Data provided:
"""

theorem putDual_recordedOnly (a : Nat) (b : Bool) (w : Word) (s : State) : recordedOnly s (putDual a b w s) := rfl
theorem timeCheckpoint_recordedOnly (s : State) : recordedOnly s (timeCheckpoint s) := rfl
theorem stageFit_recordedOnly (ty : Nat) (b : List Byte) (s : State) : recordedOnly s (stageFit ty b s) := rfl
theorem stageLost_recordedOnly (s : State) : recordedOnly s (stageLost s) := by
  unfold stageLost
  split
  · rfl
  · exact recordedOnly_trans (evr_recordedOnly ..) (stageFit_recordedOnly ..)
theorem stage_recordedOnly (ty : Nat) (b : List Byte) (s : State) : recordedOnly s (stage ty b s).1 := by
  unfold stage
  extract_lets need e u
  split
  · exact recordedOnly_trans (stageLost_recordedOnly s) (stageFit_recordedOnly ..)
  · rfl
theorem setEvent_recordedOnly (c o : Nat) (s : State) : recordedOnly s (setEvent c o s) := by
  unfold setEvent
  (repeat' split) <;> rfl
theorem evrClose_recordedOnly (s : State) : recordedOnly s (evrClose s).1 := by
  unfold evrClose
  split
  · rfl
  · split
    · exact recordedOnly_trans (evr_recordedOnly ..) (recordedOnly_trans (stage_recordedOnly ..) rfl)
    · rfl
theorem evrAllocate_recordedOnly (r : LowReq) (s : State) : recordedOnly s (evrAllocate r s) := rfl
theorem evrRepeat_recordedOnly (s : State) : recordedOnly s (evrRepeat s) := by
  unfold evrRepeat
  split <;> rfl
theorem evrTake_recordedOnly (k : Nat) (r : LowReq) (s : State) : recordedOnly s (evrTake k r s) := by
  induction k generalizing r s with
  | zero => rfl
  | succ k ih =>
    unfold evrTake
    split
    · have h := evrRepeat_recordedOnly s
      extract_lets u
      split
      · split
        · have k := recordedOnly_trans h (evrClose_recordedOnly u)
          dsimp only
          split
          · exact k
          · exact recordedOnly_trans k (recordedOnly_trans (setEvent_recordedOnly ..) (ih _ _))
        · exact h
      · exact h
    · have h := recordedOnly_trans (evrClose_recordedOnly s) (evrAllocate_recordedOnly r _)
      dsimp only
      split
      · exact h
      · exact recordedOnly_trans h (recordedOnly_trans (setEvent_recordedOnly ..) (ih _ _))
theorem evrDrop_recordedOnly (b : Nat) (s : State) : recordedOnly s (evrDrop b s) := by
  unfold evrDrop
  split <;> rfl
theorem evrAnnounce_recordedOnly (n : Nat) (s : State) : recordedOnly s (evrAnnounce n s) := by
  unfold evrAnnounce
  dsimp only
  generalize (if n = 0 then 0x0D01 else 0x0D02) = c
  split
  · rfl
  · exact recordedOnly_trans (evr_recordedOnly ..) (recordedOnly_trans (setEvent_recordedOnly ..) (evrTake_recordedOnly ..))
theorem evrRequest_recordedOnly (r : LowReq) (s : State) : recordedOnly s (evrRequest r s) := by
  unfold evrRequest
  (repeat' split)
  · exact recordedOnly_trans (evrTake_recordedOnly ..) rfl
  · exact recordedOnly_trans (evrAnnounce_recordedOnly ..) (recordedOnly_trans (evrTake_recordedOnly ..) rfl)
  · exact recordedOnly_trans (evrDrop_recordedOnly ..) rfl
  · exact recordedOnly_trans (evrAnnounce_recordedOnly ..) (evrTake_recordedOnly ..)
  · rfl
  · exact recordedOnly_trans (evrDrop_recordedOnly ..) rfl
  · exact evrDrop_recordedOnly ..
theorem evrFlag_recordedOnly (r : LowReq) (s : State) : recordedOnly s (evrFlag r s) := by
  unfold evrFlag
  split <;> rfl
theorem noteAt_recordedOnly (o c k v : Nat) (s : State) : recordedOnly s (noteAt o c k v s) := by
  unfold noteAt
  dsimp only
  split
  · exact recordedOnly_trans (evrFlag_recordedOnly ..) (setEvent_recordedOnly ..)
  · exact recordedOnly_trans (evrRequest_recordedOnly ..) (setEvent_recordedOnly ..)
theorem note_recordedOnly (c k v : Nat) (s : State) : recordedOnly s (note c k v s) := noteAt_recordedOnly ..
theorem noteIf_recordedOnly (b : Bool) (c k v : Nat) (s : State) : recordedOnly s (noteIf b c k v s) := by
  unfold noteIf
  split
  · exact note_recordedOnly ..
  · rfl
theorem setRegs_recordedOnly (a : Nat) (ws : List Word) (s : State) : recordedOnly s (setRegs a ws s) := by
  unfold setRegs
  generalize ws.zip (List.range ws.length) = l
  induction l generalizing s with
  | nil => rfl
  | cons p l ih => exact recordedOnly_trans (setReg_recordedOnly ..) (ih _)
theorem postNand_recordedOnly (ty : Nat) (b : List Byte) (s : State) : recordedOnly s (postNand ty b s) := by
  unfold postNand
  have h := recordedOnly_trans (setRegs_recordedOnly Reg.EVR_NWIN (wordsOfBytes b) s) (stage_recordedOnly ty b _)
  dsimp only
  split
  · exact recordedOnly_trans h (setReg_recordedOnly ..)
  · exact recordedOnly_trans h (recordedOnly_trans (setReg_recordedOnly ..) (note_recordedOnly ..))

"""

Your goal: Your answer must be the complete listing, repeated exactly.

Response to this task:
theorem putDual_recordedOnly (a : Nat) (b : Bool) (w : Word) (s : State) : recordedOnly s (putDual a b w s) := rfl
theorem timeCheckpoint_recordedOnly (s : State) : recordedOnly s (timeCheckpoint s) := rfl
theorem stageFit_recordedOnly (ty : Nat) (b : List Byte) (s : State) : recordedOnly s (stageFit ty b s) := rfl
theorem stageLost_recordedOnly (s : State) : recordedOnly s (stageLost s) := by
  unfold stageLost
  split
  · rfl
  · exact recordedOnly_trans (evr_recordedOnly ..) (stageFit_recordedOnly ..)
theorem stage_recordedOnly (ty : Nat) (b : List Byte) (s : State) : recordedOnly s (stage ty b s).1 := by
  unfold stage
  extract_lets need e u
  split
  · exact recordedOnly_trans (stageLost_recordedOnly s) (stageFit_recordedOnly ..)
  · rfl
theorem setEvent_recordedOnly (c o : Nat) (s : State) : recordedOnly s (setEvent c o s) := by
  unfold setEvent
  (repeat' split) <;> rfl
theorem evrClose_recordedOnly (s : State) : recordedOnly s (evrClose s).1 := by
  unfold evrClose
  split
  · rfl
  · split
    · exact recordedOnly_trans (evr_recordedOnly ..) (recordedOnly_trans (stage_recordedOnly ..) rfl)
    · rfl
theorem evrAllocate_recordedOnly (r : LowReq) (s : State) : recordedOnly s (evrAllocate r s) := rfl
theorem evrRepeat_recordedOnly (s : State) : recordedOnly s (evrRepeat s) := by
  unfold evrRepeat
  split <;> rfl
theorem evrTake_recordedOnly (k : Nat) (r : LowReq) (s : State) : recordedOnly s (evrTake k r s) := by
  induction k generalizing r s with
  | zero => rfl
  | succ k ih =>
    unfold evrTake
    split
    · have h := evrRepeat_recordedOnly s
      extract_lets u
      split
      · split
        · have k := recordedOnly_trans h (evrClose_recordedOnly u)
          dsimp only
          split
          · exact k
          · exact recordedOnly_trans k (recordedOnly_trans (setEvent_recordedOnly ..) (ih _ _))
        · exact h
      · exact h
    · have h := recordedOnly_trans (evrClose_recordedOnly s) (evrAllocate_recordedOnly r _)
      dsimp only
      split
      · exact h
      · exact recordedOnly_trans h (recordedOnly_trans (setEvent_recordedOnly ..) (ih _ _))
theorem evrDrop_recordedOnly (b : Nat) (s : State) : recordedOnly s (evrDrop b s) := by
  unfold evrDrop
  split <;> rfl
theorem evrAnnounce_recordedOnly (n : Nat) (s : State) : recordedOnly s (evrAnnounce n s) := by
  unfold evrAnnounce
  dsimp only
  generalize (if n = 0 then 0x0D01 else 0x0D02) = c
  split
  · rfl
  · exact recordedOnly_trans (evr_recordedOnly ..) (recordedOnly_trans (setEvent_recordedOnly ..) (evrTake_recordedOnly ..))
theorem evrRequest_recordedOnly (r : LowReq) (s : State) : recordedOnly s (evrRequest r s) := by
  unfold evrRequest
  (repeat' split)
  · exact recordedOnly_trans (evrTake_recordedOnly ..) rfl
  · exact recordedOnly_trans (evrAnnounce_recordedOnly ..) (recordedOnly_trans (evrTake_recordedOnly ..) rfl)
  · exact recordedOnly_trans (evrDrop_recordedOnly ..) rfl
  · exact recordedOnly_trans (evrAnnounce_recordedOnly ..) (evrTake_recordedOnly ..)
  · rfl
  · exact recordedOnly_trans (evrDrop_recordedOnly ..) rfl
  · exact evrDrop_recordedOnly ..
theorem evrFlag_recordedOnly (r : LowReq) (s : State) : recordedOnly s (evrFlag r s) := by
  unfold evrFlag
  split <;> rfl
theorem noteAt_recordedOnly (o c k v : Nat) (s : State) : recordedOnly s (noteAt o c k v s) := by
  unfold noteAt
  dsimp only
  split
  · exact recordedOnly_trans (evrFlag_recordedOnly ..) (setEvent_recordedOnly ..)
  · exact recordedOnly_trans (evrRequest_recordedOnly ..) (setEvent_recordedOnly ..)
theorem note_recordedOnly (c k v : Nat) (s : State) : recordedOnly s (note c k v s) := noteAt_recordedOnly ..
theorem noteIf_recordedOnly (b : Bool) (c k v : Nat) (s : State) : recordedOnly s (noteIf b c k v s) := by
  unfold noteIf
  split
  · exact note_recordedOnly ..
  · rfl
theorem setRegs_recordedOnly (a : Nat) (ws : List Word) (s : State) : recordedOnly s (setRegs a ws s) := by
  unfold setRegs
  generalize ws.zip (List.range ws.length) = l
  induction l generalizing s with
  | nil => rfl
  | cons p l ih => exact recordedOnly_trans (setReg_recordedOnly ..) (ih _)
theorem postNand_recordedOnly (ty : Nat) (b : List Byte) (s : State) : recordedOnly s (postNand ty b s) := by
  unfold postNand
  have h := recordedOnly_trans (setRegs_recordedOnly Reg.EVR_NWIN (wordsOfBytes b) s) (stage_recordedOnly ty b _)
  dsimp only
  split
  · exact recordedOnly_trans h (setReg_recordedOnly ..)
  · exact recordedOnly_trans h (recordedOnly_trans (setReg_recordedOnly ..) (note_recordedOnly ..))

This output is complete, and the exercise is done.